FlashAttention's adoption has been remarkably broad. By 2024, it was used in virtually every major open-source LLM implementation. Notable adopters include:
Major models trained with FlashAttention include the LLaMA family (Meta), Falcon (TII), MPT (MosaicML), Mistral, and many others. The algorithm's influence extends beyond language models to vision transformers, diffusion models for image generation, and audio processing models.
As of early 2026, the FlashAttention ecosystem continues to evolve rapidly. FlashAttention-4, written in CuTeDSL, represents the state of the art for Hopper and Blackwell GPUs.

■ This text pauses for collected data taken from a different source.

-- ==== Sys2Proof/Machine/CopyEngine.lean ====
section
/-! DEFINITION. The copy engine: commands and their line operations (spec/12_copy_engine.md R261 to R270, R279 to R285),
transaction barriers (R271 to R273) and slot tags (R277, R278). -/
namespace Sys2Proof.Machine

/-! ## Transaction barriers -/

def tbArrv (x : Nat) : Nat := field x 0 6
def tbQuota (x : Nat) : Nat := field x 12 6
def tbLand (x : Nat) : Nat := field x 32 32
def tbDecl (x : Nat) : Nat := field x 64 32
def tbPhase (x : Nat) : Nat := field x 96 32
def tbReserved (x : Nat) : Bool := field x 6 6 != 0 || field x 18 14 != 0

/-- The evaluation after each update (R272). -/
def tbEval (x : Nat) : Nat :=
  if tbArrv x = tbQuota x ∧ tbLand x = tbDecl x then
    (tbPhase x + 1) % 2 ^ 32 * 2 ^ 96 + (x % 2 ^ 32 - tbArrv x)
  else x

/-- Replaces n bits of a number from bit `lo` on. -/
def setField (x lo n v : Nat) : Nat := x - field x lo n * 2 ^ lo + v % 2 ^ n * 2 ^ lo

/-- A copy's bytes are counted (R272). -/
def tbLanded (x n : Nat) : Nat := tbEval (setField x 32 32 (tbLand x + n))

def Workgroup.tbAdd (g : Workgroup) (off n : Nat) : Workgroup :=
  if g.scratchSize < off + 16 then g else g.scratchWrite off 16 (tbLanded (g.scratchRead off 16) n)

/-- A barrier instruction: offset checks, then `f` of the object's value and the operand: the new object, or a cause. -/
def tbOp (i : Instr) (o : SS) (s : State) (drain : Bool) (f : Nat → Nat → Except Cause Nat) : Host.Outcome State Fault Refusal :=
  issueOp i s fun σ s =>
    let off := (σ.t.rs s.tick o.a).toNat % 2 ^ 32
    match σ.g.tbCheck off with
    | some c => .raise s c off none
    | none =>
      if drain && !σ.t.drained then .hold s
      else if σ.g.scratchMarked off 16 then .raise s .eccScratch off none
      else match f (σ.g.scratchRead off 16) (σ.t.rs s.tick o.b).toNat with
        | .error c => .raise s c 0 none
        | .ok x => .done (s.updWg σ.g.id fun g => g.scratchWrite off 16 (tbEval x)) none none

def execTbinit (o : SS) (s : State) : Host.Outcome State Fault Refusal :=
  tbOp (.tbinit o) o s false fun _ n => if n = 0 ∨ 63 < n then .error .illegalOperand else .ok (n * 2 ^ 12)

/-- TBARV releases first (R273). -/
def execTbarv (o : SS) (s : State) : Host.Outcome State Fault Refusal :=
  tbOp (.tbarv o) o s true fun x n =>
    if tbReserved x || tbQuota x = 0 || n = 0 || tbQuota x - tbArrv x < n then .error .illegalOperand else .ok (x + n)

def execTbexp (o : SS) (s : State) : Host.Outcome State Fault Refusal :=
  tbOp (.tbexp o) o s false fun x n =>
    if tbReserved x || tbQuota x = 0 || 2 ^ 32 - 1 < tbDecl x + n then .error .illegalOperand
    else .ok (setField x 64 32 (tbDecl x + n))

def execTbwait (o : SS) (s : State) : Host.Outcome State Fault Refusal :=
  issueOp (.tbwait o) s fun σ s =>
    let off := (σ.t.rs s.tick o.a).toNat % 2 ^ 32
    match σ.g.tbCheck off with
    | some c => .raise s c off none
    | none =>
      if σ.g.scratchMarked off 16 then .raise s .eccScratch off none
      else if tbPhase (σ.g.scratchRead off 16) = (σ.t.rs s.tick o.b).toNat % 2 ^ 32 then .hold s
      else .done (s.updThread σ.p fun t => t.acquire σ.t.nextId) none none

/-! ## Slot tags -/

def SlotTag.bits : SlotTag → Nat
  | .empty => 0 | .filling => 1 | .full => 2 | .draining => 3

def Workgroup.tagAt (g : Workgroup) (arr slot : Nat) : Nat := field (g.scratchRead (arr + slot / 4) 1) (2 * (slot % 4)) 2
def Workgroup.setTag (g : Workgroup) (arr slot v : Nat) : Workgroup :=
  g.scratchWrite (arr + slot / 4) 1 (setField (g.scratchRead (arr + slot / 4) 1) (2 * (slot % 4)) 2 v)

/-- Operands of SLOTSET and SLOTWAIT, with their checks (R278). -/
def slotArgs (σ : Site) (tick : Nat) (o : SlotF) : Except (Cause × Nat) (Nat × Nat) :=
  let arr := (σ.t.rs tick o.a).toNat % 2 ^ 32
  let slot := (σ.t.rs tick o.b).toNat
  if 2 ^ 16 ≤ slot then .error (.illegalOperand, 0)
  else if σ.g.scratchSize ≤ arr + slot / 4 then .error (.scratchBound, arr + slot / 4)
  else if σ.g.scratchMarked (arr + slot / 4) 1 then .error (.eccScratch, arr + slot / 4)
  else .ok (arr, slot)

def execSlotset (o : SlotF) (s : State) : Host.Outcome State Fault Refusal :=
  issueOp (.slotset o) s fun σ s =>
    match slotArgs σ s.tick o with
    | .error (c, a) => .raise s c a none
    | .ok (arr, slot) => .done (s.updWg σ.g.id fun g => g.setTag arr slot (SlotTag.bits o.tag)) none none

def execSlotwait (o : SlotF) (s : State) : Host.Outcome State Fault Refusal :=
  issueOp (.slotwait o) s fun σ s =>
    match slotArgs σ s.tick o with
    | .error (c, a) => .raise s c a none
    | .ok (arr, slot) =>
      if σ.g.tagAt arr slot != SlotTag.bits o.tag then .hold s
      else .done (s.updThread σ.p fun t => t.acquire σ.t.nextId) none none

/-! ## Issuing a command -/

/-- A command as its instruction leaves it. -/
def Site.command (σ : Site) (s : State) (req : CmdReq) : Command :=
  { n := s.nextCmd, req := req, party := σ.p, flight := σ.t.nextId, ctx := σ.c.id, wg := σ.g.id, cluster := σ.cluster,
    iaddr := va64 σ.t.pc, stage := .new, ops := [], staged := false, tb := none, total := 0, counted := 0, targets := [σ.g.id],
    late := [], tag := none, counter := none, acquire := true, release := none, rc := 0, overrun := false, faulted := false,
    stallFrom := none, owedAcks := 0, wCluster := 0, wDev := 0, wSys := 0, launch := σ.g.launch }

def State.addCommand (s : State) (c : Command) : State := { s with cmds := s.cmds ++ [c], nextCmd := s.nextCmd + 1 }
def State.updCmd (s : State) (n : Nat) (f : Command → Command) : State :=
  { s with cmds := s.cmds.map fun c => if c.n = n then f c else c }
def State.cmd? (s : State) (n : Nat) : Option Command := s.cmds.find? (fun c => c.n == n)

/-- The flight of a command on a core: its path's counter is lowered by the command's signals. On a sequencer only the number is
taken. -/
def Site.cmdFlight (σ : Site) (i : Instr) : Flight :=
  if σ.p.executor == .core then σ.flight i false [] else { σ.flight i false [] with left := some 0, counted := false, done := true }

/-- Two lanes of an ACP write the same bytes, as far as their addresses tell at issue: destinations of the size are equal or apart. -/
def sameDst (toG : Bool) (x y : Access × Nat) : Bool :=
  if toG then x.1.va == y.1.va || (x.1.pa.isSome && x.1.pa == y.1.pa) else x.2 == y.2

/-- Line operations of an ACP: the lanes that touch one line, in order of their lowest lane (R267). Where a higher lane writes the same
bytes a lane's go nowhere (R266). -/
def acpOps (toG : Bool) (size : Nat) (xs : List (Access × Nat)) : List (List Piece) :=
  let beaten (x : Access × Nat) : Bool := xs.any fun y => x.1.lane < y.1.lane && sameDst toG x y
  (nubNat (xs.map fun x => lineOf x.1.va)).map fun l =>
    (xs.filter fun x => lineOf x.1.va == l).map fun x =>
      let m : Loc := .mem x.1.va (x.1.pa.map fun pa => (pa, x.1.key, x.1.lease, x.1.host))
      let (src, into) := if toG then (Loc.pad x.2, m) else (m, Loc.pad x.2)
      ⟨src, if beaten x then .made [] else into, size, x.1.lane⟩

/-- ACP (R264 to R267). -/
def execAcp (o : AcpF) (s : State) : Host.Outcome State Fault Refusal :=
  laneMem (.acp o) s fun σ w s =>
    let size := sizeBytes o.size
    let tb := if o.tb.val = 0 then none else some ((σ.t.rs s.tick o.tb.val).toNat % 2 ^ 32)
    match tb.bind fun off => (σ.g.tbCheck off).map fun c => (c, off) with
    | some (c, off) => .raise s c off none
    | none =>
      let pad (l : Nat) : Nat := (w.rv s.tick o.d l).toNat
      let one (l : Nat) : Chk :=
        let a := w.address s.tick l .g o.mem.a o.mem.ix o.mem.off
        if pad l % size != 0 && a % size == 0 then .bad l .misaligned (pad l)
        else if a % size == 0 && canonical a.toNat && o.toG && σ.g.scratchSize < pad l + size then .bad l .scratchBound (pad l)
        else s.check σ .g size (if o.toG then .write else .read) l a
      let k := combine ((w.active s.tick (.acp o)).map one)
      match k.bad with
      | some (l, c, fa) => .raise s c fa (some l)
      | none =>
        if k.wait then .hold (if k.moving then s.stall σ else s)
        else
          let xs := ((k.oks ++ k.absents).map fun a => (a, pad a.lane))
          let c := { σ.command s .acp with
            stage := .running, ops := acpOps o.toG size xs, tb := tb, total := size * xs.length }
          .done (((s.sampleAll σ (if o.toG then 5 else 4) k.oks).addCommand c).stopAbsent σ (.acp o) k.absents) none (some (σ.cmdFlight (.acp o)))

/-- TCP at issue (R269, R270). -/
def execTcp (o : TcpF) (s : State) : Host.Outcome State Fault Refusal :=
  issueOp (.tcp o) s fun σ s =>
    let dst := (σ.t.rs s.tick o.b).toNat % 2 ^ 32
    let tb := if o.tb.val = 0 then none else some ((σ.t.rs s.tick o.tb.val).toNat % 2 ^ 32)
    let mask := match o.mc with | some d => (σ.t.rs s.tick d).toNat | none => 0
    if dst % 16 != 0 then .raise s .misaligned dst none
    else if o.mc.isSome && (mask = 0 || 64 ≤ mask) then .raise s .illegalOperand 0 none
    else match tb.bind fun off => (σ.g.tbCheck off).map fun c => (c, off) with
      | some (c, off) => .raise s c off none
      | none =>
        let layout := match o.layout with | .none => 0 | .t => 1 | .b16 => 2 | .tb16 => 3
        let c := { σ.command s (.tile (σ.t.rs s.tick o.a).toNat (σ.t.rs s.tick (o.a + 1)).toNat dst layout) with
          tb := tb, targets := if o.mc.isSome then s.multicast σ.c.id σ.g.launch σ.cluster mask else [σ.g.id] }
        .done (s.addCommand c) none (some (σ.cmdFlight (.tcp o)))

def execCq (a : SReg) (la : Fin 16) (s : State) : Host.Outcome State Fault Refusal :=
  issueOp (.cq a la) s fun σ s =>
    let va := (σ.t.rs s.tick a).toNat
    if va % 64 != 0 then .raise s .misaligned va none
    else .done (s.addCommand { σ.command s (.cq va) with acquire := false }) none (some (σ.cmdFlight (.cq a la)))

/-- The hardware thread's pair number. -/
def Party.pair : Party → Nat
  | .wave _ _ => 0 | .mseq _ t | .cseq _ t => t
def Reservation.queue? (r : Reservation) (t q : Nat) : Option MetaQ := (r.queues.find? fun e => e.1 == t && e.2.1 == q).map (·.2.2)
def Reservation.setQueue (r : Reservation) (t q : Nat) (m : MetaQ) : Reservation :=
  { r with queues := (t, q, m) :: r.queues.filter fun e => !(e.1 == t && e.2.1 == q) }

def execCqmeta (o : CqmetaF) (s : State) : Host.Outcome State Fault Refusal :=
  issueOp (.cqmeta o) s fun σ s =>
    let va := (σ.t.rs s.tick o.a).toNat
    if (σ.g.resv.bind fun r => r.queue? (Party.pair σ.p) o.q).isNone then .raise s .illegalOperand 0 none
    else if va % 8 != 0 then .raise s .misaligned va none
    else .done (s.addCommand (σ.command s (.cqmeta o.q va o.n.toNat))) none (some (σ.cmdFlight (.cqmeta o)))

/-- Every instruction of the thread has written its results and every command of it has signalled (R282, R298). -/
def State.threadIdle (s : State) (σ : Site) : Bool :=
  σ.t.flights.all (fun f => f.done && f.owed == 0) && !s.cmds.any fun c => c.party == σ.p

/-- Waits until the thread is idle and raises what it deferred; otherwise goes on with `k`. -/
def syncThen (σ : Site) (s : State) (k : Body) : Body :=
  if !s.threadIdle σ then .hold s
  else match σ.t.deferred with
    | d :: _ => .raise (s.updThread σ.p fun t => t.dropDeferred d) d.cause d.faddr none
    | [] => k

/-- Detached instructions are assured. -/
def Thread.assureAll (t : Thread) : Thread :=
  { t with flights := t.flights.map fun f => if f.left.isNone then { f with left := some 0 } else f }

def execCsync (s : State) : Host.Outcome State Fault Refusal :=
  issueOp .csync s fun σ s => syncThen σ s (.done (s.updThread σ.p Thread.assureAll) none none)

/-! ## Acceptance -/

/-- Earlier accesses of the issuer are performed and acknowledged, as an acquire needs (R257, R262). -/
def acquired (t : Thread) (id : Nat) : Bool :=
  t.flights.all fun f => decide (id ≤ f.id) || !f.i.isMem || (f.done && f.owed == 0)

/-- Consecutive pieces go into one line operation while their keys are the same and they are at most 128 bytes. -/
def groupPieces (key : Piece → Nat × Nat) : List Piece → List (List Piece)
  | [] => []
  | x :: xs =>
    match groupPieces key xs with
    | (y :: ys) :: rest =>
      if key x = key y && sumBy (·.n) (x :: y :: ys) ≤ 128 then (x :: y :: ys) :: rest else [x] :: (y :: ys) :: rest
    | _ => [[x]]

def Loc.line : Loc → Nat
  | .mem va _ => va / 128 + 1
  | .pad o | .win o => o / 128 + 1
  | .made _ => 0
def Loc.isMem : Loc → Bool
  | .mem _ _ => true
  | _ => false
/-- What one line operation is cut at (R261): where global memory is the source or the destination, at its lines, and where it is both, at
both (log 141); otherwise at the blocks of the scratchpad and of windows. -/
def cutAt (src dst : Bool) : Bool × Bool := if src || dst then (src, dst) else (true, true)
/-- The line or block that a line operation with a piece lies in. -/
def pieceKey (x : Piece) : Nat × Nat :=
  let (s, d) := cutAt x.src.isMem x.dst.isMem
  (if s then x.src.line else 0, if d then x.dst.line else 0)

/-- Where a stored tile's element goes under a layout (R225): `c` columns of 32 rows, row i and column j. -/
def layoutIndex (layout c i j : Nat) : Nat :=
  match layout with
  | 0 => i * c + j
  | 1 => j * 32 + i
  | 2 => (i / 16 * (c / 16) + j / 16) * 256 + i % 16 * 16 + j % 16
  | _ => (j / 16 * 2 + i / 16) * 256 + j % 16 * 16 + i % 16

/-- The tile fits what a layout other than 00 asks of it (R269). -/
def Tensor.layoutOk (t : Tensor) (c : Nat) : Bool :=
  t.rank == 2 && t.elt != 8 && t.tile.getD 0 0 * t.elt == 128 && t.tile.getD 1 0 == 32 && t.step.getD 1 0 == 128 && t.oob == 0 &&
    t.at_ (t.index c [0, 0, 0, 0, 0]) % 4096 == 0

/-- Splits n bytes at the 128-byte boundaries of the source, the destination, or both. -/
def splitRun (cut : Bool × Bool) (src dst : Nat → Loc) : (fuel s d k n : Nat) → List Piece
  | 0, _, _, _, _ => []
  | fuel + 1, s, d, k, n =>
    if n = 0 then []
    else
      let m := min n (min (if cut.1 then 128 - s % 128 else 128) (if cut.2 then 128 - d % 128 else 128))
      ⟨src k, dst k, m, 0⟩ :: splitRun cut src dst fuel (s + m) (d + m) (k + m) (n - m)

/-- The pieces of a tile copy to a destination that starts at `base`: an element that crosses a line of global memory is two. -/
def Tensor.pieces (t : Tensor) (c layout base : Nat) (dst : Nat → Loc) : List Piece :=
  (List.range t.count).flatMap fun m =>
    let j := coords t.tile m
    let pos := t.elt * (if layout = 0 then m else layoutIndex layout (t.tile.getD 0 1) (j.getD 1 0) (j.getD 0 0))
    match t.readAt c j with
    | some va => splitRun (true, (dst 0).isMem) (fun k => .mem (va + k) none) (fun k => dst (pos + k)) 3 va (base + pos) 0 t.elt
    | none => splitRun (false, true) (fun _ => .made (zeros t.elt)) (fun k => dst (pos + k)) 3 0 (base + pos) 0 t.elt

The integration with PyTorch's FlexAttention framework means that custom attention patterns (causal masks, sliding windows, document boundaries, and arbitrary user-defined modifications) can be expressed at a high level and compiled into optimized FlashAttention kernels automatically.
Tri Dao, who is an Assistant Professor of Computer Science at Princeton University and Co-founder and Chief Scientist of Together AI, continues to lead the development. The open-source repository at Dao-AILab/flash-attention on GitHub remains the reference implementation.
The broader lesson of FlashAttention, that hardware-aware algorithm design can yield order-of-magnitude improvements without sacrificing mathematical exactness, has influenced work well beyond attention. Researchers have applied similar IO-aware principles to other operations in deep learning, including state-space models and convolution layers. FlashAttention demonstrated that the gap between theoretical peak hardware performance and actual achieved performance is often large, and that closing this gap through careful algorithm-hardware co-design can be as impactful as architectural innovation.